THE METABOLIC SYNDROME AND OBESITY
Type 2
diabetes occurs in patients with hyperinsulinaemia syndrome (also known as
Reaven’s syndrome, syndrome X or metabolic syndrome). Features include insulin
resistance, dyslipidaemia, obesity (abdominal) and hypertension. Individuals
with metabolic syndrome with or without type 2 diabetes has increased risk of
atherosclerosis. MS can occurs both in obese and in slim subjects. The natural
history of type 2 diabetes involves an evolution from normal glucose tolerance
through impaired glucose tolerance to onset of frank diabetes, followed by
continuing beta cell failure leading to the need for exogenous insulin.
Morphological association of type 2 diabetes include short stature, android
type (apple type, central or visceral obesity) obesity, high waist: hip ratio,
etc. Insulin resistant is the predominant feature of obesity even in the
absence of diabetes. The insulin resistant syndrome (known as syndrome X or
metabolic syndrome) consists of insulin resistance, hyperinsulinemia, obesity,
dyslipidemia (high Tg and low HDL-C), and hypertension. The metabolic syndrome
is diagnosed if an individual has three or more of the following criteria:
a. Abdominal obesity: waist circumference
>35 inches (women) or >40 inches (men)
b. Triglycerides >150 mg/dL
c. HDL-C < 50 mg/dL (women) or <40
mg/dL (men)
d. Blood pressure ≥ 130/85 mm Hg
e. FPG ≥ 110 mg/dL or ≥ 100 mg/dL
Individuals
with these syndromes are at increased risk for cardiovascular disease.
Insulin
resistance is a state which requires more amount of insulin to perform normal
function. This is seen in type 2 diabetic subjects because these individuals
are hyperglycemic despite of hyperinsulinaemia and hence termed relative
insulin deficient or insulin resistant. Hyperinsulinaemia with euglycemia or
hyperglycemia indicates insulin resistance.
Insulin
resistance is manifested mainly as hepatic unresponsiveness to insulin to
prevent flux of glucose, resistant to insulin induced uptake, utilization and
storage of glucose by muscle and also adipose tissue.
High
circulating level of alternative fuel like NEFA, Triacylglycerol, lactate,
ketone bodies compete with glucose for uptake and in their presence glucose
clearance is reduced (Randle cycle).
Insulin
resistance can be due to cellular satiety seen whenever intracellular sensors
like uridine diphosphate (UDP)-glucosamine detects excess supply of energy
(glucose).
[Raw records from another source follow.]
/-- Settles O31: `State.reg_loadRegsUpTo` says what each register holds, on either side of x. -/
theorem blockLoadReadsRegistersInOrder : Obligations.BlockLoadReadsRegistersInOrder :=
  fun s x h => ⟨_, exec_loadRegs_of_ea_le h, rfl,
    fun k hk => (s.reg_loadRegsUpTo x k).trans (if_pos hk),
    fun k hk => (s.reg_loadRegsUpTo x k).trans (if_neg (Nat.not_le.mpr hk))⟩

/-! The arithmetic on I -/

theorem zext8_toNat (b : Byte) : (zext8 b).toNat = b.toNat :=
  BitVec.toNat_setWidth_of_le (by decide)

/-- The sum of FX1E is the exact sum modulo 2^16 (43_index_memory.md R121). -/
theorem add_zext8_toNat (w : Word) (b : Byte) : (w + zext8 b).toNat = (w.toNat + b.toNat) % 65536 := by
  rw [BitVec.toNat_add, zext8_toNat]

/-- Settles O28: each of the two sets I alone, to the wrapping sum and to the exact product. -/
theorem indexArithmeticAtSixteenBits : Obligations.IndexArithmeticAtSixteenBits :=
  fun s x => ⟨⟨_, rfl, rfl, add_zext8_toNat s.i (s.reg x)⟩, _, rfl, rfl, glyphAddr_toNat (s.reg x)⟩

end Sys2Proof.Machine

/-! PROOFS of the family 44_display: what laying bits on the display does to every pixel (spec/44_display.md R133 to
R135), put together from one bit to one row to the whole sprite, and with it DXYN and 00E0 (R136, R137). -/

namespace Sys2Proof.Machine

/-! Inverting a set of pixels -/

/-- From acc to out, the pixels of lit are inverted and every other pixel is kept; the collision flag is set where it
was before or where one of lit was on before (44_display.md R133, R134). -/
structure Inverts (lit : Fin 32 → Fin 64 → Prop) (acc out : Display × Bool) : Prop where
  inverted : ∀ r c, lit r c → out.1.get r c = !acc.1.get r c
  kept : ∀ r c, ¬ lit r c → out.1.get r c = acc.1.get r c
  collision : out.2 = true ↔ acc.2 = true ∨ ∃ r c, lit r c ∧ acc.1.get r c = true

section
variable {lit lit' : Fin 32 → Fin 64 → Prop} {acc mid out : Display × Bool}

theorem Inverts.congr (h : Inverts lit acc out) (hlit : ∀ r c, lit r c ↔ lit' r c) : Inverts lit' acc out := by
  obtain rfl : lit = lit' := funext₂ fun r c => propext (hlit r c)
  exact h

theorem inverts_nothing (acc : Display × Bool) : Inverts (fun _ _ => False) acc acc :=
  ⟨nofun, fun _ _ _ => rfl, by simp⟩

/-- Two changes one after the other are one change where no pixel is in both: a pixel of the second still is what it
was before the first. -/
theorem Inverts.trans (h : Inverts lit acc mid) (h' : Inverts lit' mid out) (hdisj : ∀ r c, lit r c → ¬ lit' r c) :
    Inverts (fun r c => lit r c ∨ lit' r c) acc out := by
  have hfresh : ∀ r c, lit' r c → mid.1.get r c = acc.1.get r c :=
    fun r c h2 => h.kept r c fun h1 => hdisj r c h1 h2
  constructor
  · rintro r c (h1 | h2)
    · rw [h'.kept r c (hdisj r c h1), h.inverted r c h1]
    · rw [h'.inverted r c h2, hfresh r c h2]
  · intro r c hnot
    obtain ⟨h1, h2⟩ := not_or.mp hnot
    rw [h'.kept r c h2, h.kept r c h1]
  · have hon : (∃ r c, lit' r c ∧ mid.1.get r c = true) ↔ ∃ r c, lit' r c ∧ acc.1.get r c = true :=
      exists₂_congr fun r c => and_congr_right fun h2 => by rw [hfresh r c h2]
    rw [h'.collision, h.collision, hon, or_assoc]
    simp only [or_and_right, exists_or]

end

/-! One bit, one row, the whole sprite -/

/-- A 1 bit inverts its pixel, a 0 bit inverts none (44_display.md R133). -/
theorem plot_inverts (acc : Display × Bool) (r : Fin 32) (c : Fin 64) (b : Bool) :
    Inverts (fun r' c' => r' = r ∧ c' = c ∧ b = true) acc (plot acc r c b) := by
  constructor
  · rintro r' c' ⟨rfl, rfl, rfl⟩
    rw [plot, Display.get_put, if_pos ⟨rfl, rfl⟩, Bool.xor_true]
  · intro r' c' hnot
    rw [plot, Display.get_put]
    split
    next h =>
      obtain ⟨rfl, rfl⟩ := h
      have hb : b = false := Bool.eq_false_iff.mpr fun hb => hnot ⟨rfl, rfl, hb⟩
      rw [hb, Bool.xor_false]
    next => rfl
  · have hflag : (acc.1.get r c && !(acc.1.get r c ^^ b)) = (b && acc.1.get r c) := by
      cases b <;> cases acc.1.get r c <;> rfl
    simp [plot, hflag]

/-- The pixels of row r0 on which a 1 bit of the byte lands, of the sprite columns listed (44_display.md R133). -/
def columnsLight (x0 : Nat) (r0 : Fin 32) (byte : Byte) (columns : List (Fin 8)) (r : Fin 32) (c : Fin 64) : Prop :=
  r = r0 ∧ ∃ i ∈ columns, c = wrapCol (x0 + i.val) ∧ spriteBit byte i = true

/-- Eight columns side by side stay apart modulo 64 (44_display.md R135). -/
theorem wrapCol_inj {x0 : Nat} {i k : Fin 8} (h : wrapCol (x0 + i.val) = wrapCol (x0 + k.val)) : i = k := by
  have hmod : (x0 + i.val) % 64 = (x0 + k.val) % 64 := congrArg Fin.val h
  omega

theorem columnsLight_cons (x0 : Nat) (r0 : Fin 32) (byte : Byte) (i : Fin 8) (columns : List (Fin 8)) (r : Fin 32)
    (c : Fin 64) :
    columnsLight x0 r0 byte (i :: columns) r c ↔
      (r = r0 ∧ c = wrapCol (x0 + i.val) ∧ spriteBit byte i = true) ∨ columnsLight x0 r0 byte columns r c := by
  simp only [columnsLight, List.exists_mem_cons_iff, and_or_left]

theorem foldl_plot_inverts (x0 : Nat) (r0 : Fin 32) (byte : Byte) {columns : List (Fin 8)} (hnodup : columns.Nodup)
    (acc : Display × Bool) :
    Inverts (columnsLight x0 r0 byte columns) acc
      (columns.foldl (fun acc i => plot acc r0 (wrapCol (x0 + i.val)) (spriteBit byte i)) acc) := by
  induction columns generalizing acc with
  | nil => exact (inverts_nothing acc).congr fun r c => by simp [columnsLight]
  | cons i columns ih =>
    obtain ⟨hi, hrest⟩ := List.nodup_cons.mp hnodup
    refine ((plot_inverts acc r0 _ _).trans (ih hrest _) ?_).congr fun r c =>
      (columnsLight_cons x0 r0 byte i columns r c).symm
    rintro r c ⟨-, hc, -⟩ ⟨-, k, hk, hck, -⟩
    obtain rfl : i = k := wrapCol_inj (hc.symm.trans hck)
    exact hi hk

theorem drawByte_inverts (x0 : Nat) (r0 : Fin 32) (byte : Byte) (acc : Display × Bool) :
    Inverts (columnsLight x0 r0 byte (List.finRange 8)) acc (drawByte x0 r0 byte acc) :=
  foldl_plot_inverts x0 r0 byte (List.nodup_finRange 8) acc

/-- The pixels on which a 1 bit lands of the bytes that are the sprite's rows from row j on (44_display.md R133). -/
def rowsLight (x0 y0 j : Nat) (bytes : List Byte) (r : Fin 32) (c : Fin 64) : Prop :=
  ∃ k < bytes.length, columnsLight x0 (wrapRow (y0 + (j + k))) (bytes.getD k 0) (List.finRange 8) r c

theorem rowsLight_cons (x0 y0 j : Nat) (byte : Byte) (bytes : List Byte) (r : Fin 32) (c : Fin 64) :
    rowsLight x0 y0 j (byte :: bytes) r c ↔
      columnsLight x0 (wrapRow (y0 + j)) byte (List.finRange 8) r c ∨ rowsLight x0 y0 (j + 1) bytes r c := by
  have hnext : ∀ k, j + 1 + k = j + (k + 1) := fun k => by omega
  simp only [rowsLight, List.length_cons, Nat.exists_lt_succ_left, List.getD_cons_zero, List.getD_cons_succ,
    Nat.add_zero, hnext]

/-- At most 32 rows one below the other stay apart modulo 32 (44_display.md R135), so no pixel is drawn on twice. -/
theorem drawRows_inverts (x0 y0 : Nat) {bytes : List Byte} (hlen : bytes.length ≤ 32) (j : Nat)
    (acc : Display × Bool) : Inverts (rowsLight x0 y0 j bytes) acc (drawRows x0 y0 j bytes acc) := by
  induction bytes generalizing j acc with
  | nil => exact (inverts_nothing acc).congr fun r c => by simp [rowsLight]
  | cons byte bytes ih =>
    rw [List.length_cons] at hlen
    refine ((drawByte_inverts x0 _ byte acc).trans (ih (by omega) (j + 1) _) ?_).congr fun r c =>
      (rowsLight_cons x0 y0 j byte bytes r c).symm
    rintro r c ⟨hr, -⟩ ⟨k, hk, hrk, -⟩
    have hmod : (y0 + j) % 32 = (y0 + (j + 1 + k)) % 32 := congrArg Fin.val (hr.symm.trans hrk)
    omega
Some suggest reduced number of insulin receptors, reduced receptor
function, dysfunction of second messenger systems, etc.
ENVIRONMENT
Environmental
factors like diet and exercise are important determinants in pathogenesis of
type 2 diabetes. Obesity is most likely to develop diabetes, but only 60% to
80% of patients with T-2 diabetes are obese, diabetes develops in fewer than
15% of obese subjects. In contrast, virtually all obese subjects, even those
with normal carbohydrate tolerance have hyperinsulinemia are insulin resistant.
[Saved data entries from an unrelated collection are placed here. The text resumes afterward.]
-- ==== Sys2Proof/Word.lean ====
section
/-!
DEFINITION. The word of the machine: the byte.

Every register, memory cell, opcode and operand is 8 bits wide and unsigned (spec/00_scope.md R107 `XLEN`, R109).
Addresses and the program counter are natural numbers, so that no sum wraps silently (R109, R168).
-/

namespace Sys2Proof

/-- An unsigned byte, 0 to 255 (spec/00_scope.md R109). -/
abbrev Byte := BitVec 8

/-- A natural number reduced modulo 256, the only narrowing of the machine (spec/10_state.md R123, R254). -/
abbrev Byte.ofNat (v : Nat) : Byte := BitVec.ofNat 8 v

end Sys2Proof
end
Other factors are family history of diabetes (genetic predisposition), duration
of obesity (BMI ≥30 kg/m2). Life style changes like weight reduction
and exercise can reduce the incidence of type 2 diabetes. The protective effect
of exercise is thought to be an increased sensitivity to insulin in skeletal
muscle and adipose tissue.
HYPERTENSION:
There is
strong association between hypertension and type 2 diabetes. Patients with both
type 1 and type 2 diabetes and hypertension have sodium retention and impaired
natriuresis which is seen even before development of diabetes. Possible sodium
retaining mechanism include hyperinsulinaemia-induced overactivity of tubular
sodium transporters, increased glomerular filtration of glucose leading to
enhanced proximal tubule sodium-glucose cotransport, extravascular shift of
fluid with sodium and in later stages renal impairment.
DYSLIPIDAEMIA
Various
mechanisms are proposed. Non-enzymatic glycation of apolipoproteins impairs
lipoprotein clearance. Lack of inhibitory effect of insulin on hormone
sensitive lipase cause excessive lipolysis. As a result there is increased
availability of non-esterified fatty acids (NEFAs) for re-esterification in the
liver to produce VLDL. Peripheral VLDL clearance may be impaired because
insulin is needed to synthesize and secrete lipoprotein lipase (LPL). Type 2
diabetes is associated with low HDL-cholesterol and elevated VLDL-cholesterol
and Tg concentration. Total cholesterol concentration is often normal.
In type 1
diabetes poor glycaemic controls is associated with high VLDL-cholesterol,
LDL-C and total Tg, and sometimes low HDL-C.